22 • Never Ever

1.2K 198 24
                                    

"Sena!"

Lian memanggil nama cewek yang baru ke luar dari dalam kelasnya itu dengan cukup keras. Sherly ke luar bersamaan dengan beberapa orang lain yang kini ikut menatap ke arah Lian yang berdiri beberapa langkah dari mereka. Sherly melirik kiri-kanan, merasa risih dengan perhatian banyak orang yang tertuju padanya dan Lian. Lian melangkah mendekat dan berhenti tepat di hadapannya.

"Gak telat, kan, sore ini?" Tanya Lian, memasang wajah normal seakan-akan kejadian tadi pagi gak pernah terjadi atau memang dia yang terlalu cuek dan gak peduli?

"Aku gak minta dijemput," Sherly berujar datar.

Lian mengangguk. "Tapi aku mau jemput kamu. Aku udah pinjem motor Adi. Aku mau traktir kamu makan, gimana?" Lian menawarkan, menaik-turunkan alisnya.

Jika kejadian tadi pagi gak pernah ada, sudah pasti Sherly akan luluh dan langsung mengiyakan ajakan Lian.
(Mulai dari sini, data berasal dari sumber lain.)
theorem kept_graphClear {a0 s} (h1 : Kept q s) : KeptV q (graphClear a0 s) := by
  unfold graphClear
  repeat'
    first
      | (with_reducible apply keptV_shaped)
      | (with_reducible apply keptV_okRep)
      | (with_reducible (refine Kept.mk ?_ ?_ ?_ ?_ ?_ <;> dsimp only <;> first | exact Kept.queue ‹_› | exact Kept.mem ‹_› | exact Kept.regs ‹_› | exact Kept.stalls ‹_› | exact Kept.units ‹_›))

theorem kept_execGraphClear {a0 s} (h1 : Kept q s) : KeptR q (execGraphClear a0 s) := by
  unfold execGraphClear
  refine keptR_next ?_
  repeat'
    first
      | (with_reducible assumption)
      | (refine kept_serve (fun _ _ => ?_) ?_)
      | (with_reducible apply kept_graphClear)

theorem kept_kernelLoad {a0 a1 s} (h2 : Kept q s) : KeptV q (kernelLoad a0 a1 s) := by
  unfold kernelLoad
  repeat'
    first
      | (with_reducible assumption)
      | (with_reducible apply keptV_errRep)
      | (with_reducible apply keptV_okRep)
      | (refine keptV_startJob (fun _ _ _ => ?_) ?_)
      | (with_reducible apply keptV_ok)
      | (with_reducible apply keptV_ite)
      | split
      | (with_reducible (refine Kept.mk ?_ ?_ ?_ ?_ ?_ <;> dsimp only <;> first | exact Kept.queue ‹_› | exact Kept.mem ‹_› | exact Kept.regs ‹_› | exact Kept.stalls ‹_› | exact Kept.units ‹_›))

theorem kept_execKernelLoad {a0 a1 s} (h2 : Kept q s) : KeptR q (execKernelLoad a0 a1 s) := by
  unfold execKernelLoad
  refine keptR_next ?_
  repeat'
    first
      | (with_reducible assumption)
      | (refine kept_serve (fun _ _ => ?_) ?_)
      | (with_reducible apply kept_kernelLoad)

theorem kept_kernelFinish {a0 a1 a2 s} (h3 : Kept q s) : Kept q (kernelFinish a0 a1 a2 s) := by
  unfold kernelFinish
  repeat'
    first
      | (with_reducible assumption)
      | (with_reducible apply kept_endJob)
      | split
      | (with_reducible (refine Kept.mk ?_ ?_ ?_ ?_ ?_ <;> dsimp only <;> first | exact Kept.queue ‹_› | exact Kept.mem ‹_› | exact Kept.regs ‹_› | exact Kept.stalls ‹_› | exact Kept.units ‹_›))

theorem kept_kernelDelete {a0 s} (h1 : Kept q s) : KeptV q (kernelDelete a0 s) := by
  unfold kernelDelete
  repeat'
    first
      | (with_reducible apply keptV_shaped)
      | (with_reducible apply keptV_need)
      | (with_reducible apply keptV_okRep)
      | (with_reducible (refine Kept.mk ?_ ?_ ?_ ?_ ?_ <;> dsimp only <;> first | exact Kept.queue ‹_› | exact Kept.mem ‹_› | exact Kept.regs ‹_› | exact Kept.stalls ‹_› | exact Kept.units ‹_›))

theorem kept_execKernelDelete {a0 s} (h1 : Kept q s) : KeptR q (execKernelDelete a0 s) := by
  unfold execKernelDelete
  refine keptR_next ?_
  repeat'
    first
      | (with_reducible assumption)
      | (refine kept_serve (fun _ _ => ?_) ?_)
      | (with_reducible apply kept_kernelDelete)

/-! ### Param -/

theorem kept_putRamp {a0 s} (h1 : Kept q s) : Kept q (putRamp a0 s) := by
  unfold putRamp
  repeat'
    first
      | (with_reducible (refine Kept.mk ?_ ?_ ?_ ?_ ?_ <;> dsimp only <;> first | exact Kept.queue ‹_› | exact Kept.mem ‹_› | exact Kept.regs ‹_› | exact Kept.stalls ‹_› | exact Kept.units ‹_›))

theorem kept_rampsStart {a0 a1 a2 a3 s} (h4 : Kept q s) : Kept q (rampsStart a0 a1 a2 a3 s) := by
  unfold rampsStart
  repeat'
    first
      | (with_reducible assumption)
      | (with_reducible apply kept_putRamp)
      | (refine kept_forEach (fun _ _ _ => ?_) ?_)
      | split

theorem kept_paramRead {a0 s} (h1 : Kept q s) : KeptV q (paramRead a0 s) := by
  unfold paramRead
  repeat'
    first
      | (with_reducible assumption)
      | (extract_lets +onlyGivenNames x; (try clear_value x); revert x; intro y)
      | (with_reducible apply keptV_shaped)
      | (with_reducible apply keptV_need)
      | (with_reducible apply keptV_errRep)
      | (with_reducible apply keptV_okRep)
      | split

theorem kept_execParamRead {a0 s} (h1 : Kept q s) : KeptR q (execParamRead a0 s) := by
  unfold execParamRead
  refine keptR_next ?_
  repeat'
    first
      | (with_reducible assumption)
      | (refine kept_serve (fun _ _ => ?_) ?_)
      | (with_reducible apply kept_paramRead)

/-! ### Certify -/

theorem kept_planState {a0 s} (h1 : Kept q s) : Kept q (planState a0 s) := by
  unfold planState
  repeat'
    first
      | (with_reducible assumption)
      | (extract_lets +onlyGivenNames x; refine (fun (hx : Kept q x) => ?_) ?_; (rotate_left; unfold x; clear x; rotate_left); (try clear_value x); revert x; intro y hy)
      | (with_reducible apply kept_setRegWord)
      | (with_reducible apply kept_setFld)
      | (refine kept_forEach (fun _ _ _ => ?_) ?_)
      | (with_reducible (refine Kept.mk ?_ ?_ ?_ ?_ ?_ <;> dsimp only <;> first | exact Kept.queue ‹_› | exact Kept.mem ‹_› | exact Kept.regs ‹_› | exact Kept.stalls ‹_› | exact Kept.units ‹_›))

/-! ### Avs -/

theorem kept_avsSend {a0 s} (h1 : Kept q s) : Kept q (avsSend a0 s) := by
  unfold avsSend
  repeat'
    first
      | (with_reducible assumption)
      | split
      | (with_reducible (refine Kept.mk ?_ ?_ ?_ ?_ ?_ <;> dsimp only <;> first | exact Kept.queue ‹_› | exact Kept.mem ‹_› | exact Kept.regs ‹_› | exact Kept.stalls ‹_› | exact Kept.units ‹_›))

theorem kept_avsWindow {s} (h0 : Kept q s) : Kept q (avsWindow s) := by
  unfold avsWindow
  repeat'
    first
      | (with_reducible apply kept_setFld)
      | (with_reducible (refine Kept.mk ?_ ?_ ?_ ?_ ?_ <;> dsimp only <;> first | exact Kept.queue ‹_› | exact Kept.mem ‹_› | exact Kept.regs ‹_› | exact Kept.stalls ‹_› | exact Kept.units ‹_›))

theorem kept_showSetpoint {s} (h0 : Kept q s) : Kept q (showSetpoint s) := by
  unfold showSetpoint
  repeat'
    first
      | (with_reducible assumption)
      | (with_reducible apply kept_setFld)

theorem kept_putSetpoint {a0 s} (h1 : Kept q s) : Kept q (putSetpoint a0 s) := by
  unfold putSetpoint
  repeat'
    first
      | (with_reducible assumption)
      | (with_reducible apply kept_avsSend)
      | (with_reducible apply kept_clrBit)
      | (with_reducible apply kept_avsWindow)
      | (with_reducible apply kept_showSetpoint)
      | (with_reducible apply kept_ite)
      | (with_reducible (refine Kept.mk ?_ ?_ ?_ ?_ ?_ <;> dsimp only <;> first | exact Kept.queue ‹_› | exact Kept.mem ‹_› | exact Kept.regs ‹_› | exact Kept.stalls ‹_› | exact Kept.units ‹_›))

theorem kept_avsFloorOn {s} (h0 : Kept q s) : Kept q (avsFloorOn s) := by
  unfold avsFloorOn
  repeat'
    first
      | (with_reducible assumption)
      | (with_reducible apply kept_setBit)
      | (with_reducible apply kept_putSetpoint)
      | (with_reducible apply kept_ite)

theorem kept_avsRaise {a0 a1 a2 s} (h3 : Kept q s) : Kept q (avsRaise a0 a1 a2 s) := by
  unfold avsRaise
  repeat'
    first
      | (with_reducible assumption)
      | (with_reducible apply kept_raiseAt)
      | (with_reducible apply kept_setBit)
      | (with_reducible apply kept_putSetpoint)
      | (with_reducible apply kept_ite)
      | (with_reducible (refine Kept.mk ?_ ?_ ?_ ?_ ?_ <;> dsimp only <;> first | exact Kept.queue ‹_› | exact Kept.mem ‹_› | exact Kept.regs ‹_› | exact Kept.stalls ‹_› | exact Kept.units ‹_›))

theorem kept_avsLate {a0 s} (h1 : Kept q s) : Kept q (avsLate a0 s) := by
  unfold avsLate
  repeat'
    first
      | (with_reducible assumption)
      | (with_reducible apply kept_avsRaise)
      | (with_reducible apply kept_ite)

theorem kept_avsUp {a0 a1 s} (h2 : Kept q s) : Kept q (avsUp a0 a1 s) := by
  unfold avsUp
  repeat'
    first
      | (with_reducible assumption)
      | (with_reducible apply kept_avsRaise)
      | (with_reducible apply kept_ite)

theorem kept_avsClose {a0 a1 s} (h2 : Kept q s) : Kept q (avsClose a0 a1 s) := by
  unfold avsClose
  repeat'
    first
      | (with_reducible assumption)
      | (extract_lets +onlyGivenNames x; refine (fun (hx : Kept q x) => ?_) ?_; (rotate_left; unfold x; clear x; rotate_left); (try clear_value x); revert x; intro y hy)
      | (with_reducible apply kept_avsWindow)
      | (with_reducible apply kept_avsUp)
      | (with_reducible apply kept_ite)
      | (with_reducible (refine Kept.mk ?_ ?_ ?_ ?_ ?_ <;> dsimp only <;> first | exact Kept.queue ‹_› | exact Kept.mem ‹_› | exact Kept.regs ‹_› | exact Kept.stalls ‹_› | exact Kept.units ‹_›))

theorem kept_avsWindowEnd {s} (h0 : Kept q s) : Kept q (avsWindowEnd s) := by
  unfold avsWindowEnd
  repeat'
    first
      | (with_reducible assumption)
      | (with_reducible apply kept_avsWindow)
      | (with_reducible apply kept_putSetpoint)
      | (with_reducible apply kept_ite)

theorem kept_execAvsWindowEnd {s} (h0 : Kept q s) : KeptR q (execAvsWindowEnd s) := by
  unfold execAvsWindowEnd
  refine keptR_next ?_
  repeat'
    first
      | (with_reducible assumption)
      | (with_reducible apply kept_avsWindowEnd)

theorem kept_avsStart {s} (h0 : Kept q s) : Kept q (avsStart s) := by
  unfold avsStart
  repeat'
    first
      | (with_reducible assumption)
      | (with_reducible apply kept_avsWindow)
      | (with_reducible apply kept_putSetpoint)

theorem kept_avsLimits {s} (h0 : Kept q s) : Kept q (avsLimits s) := by
  unfold avsLimits
  repeat'
    first
      | (with_reducible assumption)
      | (with_reducible apply kept_putSetpoint)
      | (with_reducible apply kept_ite)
Tapi melihat wajah Lian saja, kalimat yang tadi pagi Lian ucapkan masih terngiang jelas dalam benak Sherly.

Kita cuma orang yang saling menguntungkan satu sama lain.

Cuma orang yang saling menguntungkan satu sama lain, katanya. Apanya yang untung? Sherly gak merasa diberi keuntungan berlebih dari Lian, kecuali ya, memang dia membantu Sherly mengerjakan tugas-tugasnya. Selebihnya, Sherly malah sering ngebatin dan baperan karena Lian.

"Sena, kamu masih marah?"

Pertanyaan Lian itu menarik Sherly kembali ke dunia nyata setelah terlalu larut dalam pikiran. Sherly memejamkan mata sekilas dan menggelengkan kepala. "Enggak. Aku mau langsung balik aja. Permisi."

Sherly baru ingin beranjak pergi, tapi tangan Lian menahan lengannya. Sherly ingin menepis, tapi suara dingin dan penuh komando milik Lian berhasil membuatnya mengurungkan niat untuk pergi.

"Let's talk."

Sherly menurut dan membiarkan Lian menggenggam erat tangannya sambil melangkah menuju ke halaman parkir. Sesampainya di dekat motor Adi, Lian menyodorkan helm kepada Sherly sebelum memakai helm untuknya dan naik ke motor, menyalakan mesin motor. Sherly naik ke motor dan setengah mati berharap jika dia bisa kembali dalam keadaan normal.

Lian menghentikan motor di sebuah kafe di bilangan Pasar Minggu. Lian tetap menggandeng Sherly memasuki kafe itu. Lian dan Sherly duduk berhadapan setelah memesan menu yang mereka inginkan. Gak pesan makanan, cuma minuman. Sherly pesan milkshake vanilla dan Lian pesan iced coffee.

"Kamu mau aku mulai dari mana?"

Lian membuka percakapan dan Sherly mengernyitkan dahi mendengarnya. "Mulai apa?"

"Aku mau buka-bukaan sama kamu tentang segalanya. Kamu tanya apapun dan aku akan jawab dengan jujur. Aku janji."

"Aku gak mau tanya apapun." Sherly menjawab singkat, mengalihkan pandangannya ke luar kaca kafe.

Lian menarik napas dan menyandarkan punggung pada sandaran kursi. Dia melipat tangan di depan dada. "Kamu kenapa, sih? Aku jadi berasa ngehadepin pacar beneran yang marah. Kita kan cuma pacaran bohongan."

Ingin kuberkata kasar. Sherly sebisa mungkin menahan diri untuk memaki keras Lian. Sherly mulai berpikir, emang ya, hampir semua cowok itu gak peka. Lihat aja Kevin yang dikodein abis-abisan sama Delia, tapi gak peka-peka hingga detik ini. Sekarang, Sherly menyesal sering godain Delia karena keenggak pekaan Kevin. Dia malah kena batunya dan berhadapan dengan orang yang jauh lebih gak peka.

"Efek obat penawar yang Adi buat cuma bertahan tiga hari. Ini udah hampir tiga hari dan kemungkinan, besok aku balik ke wujud Lian baby kesayangan kamu."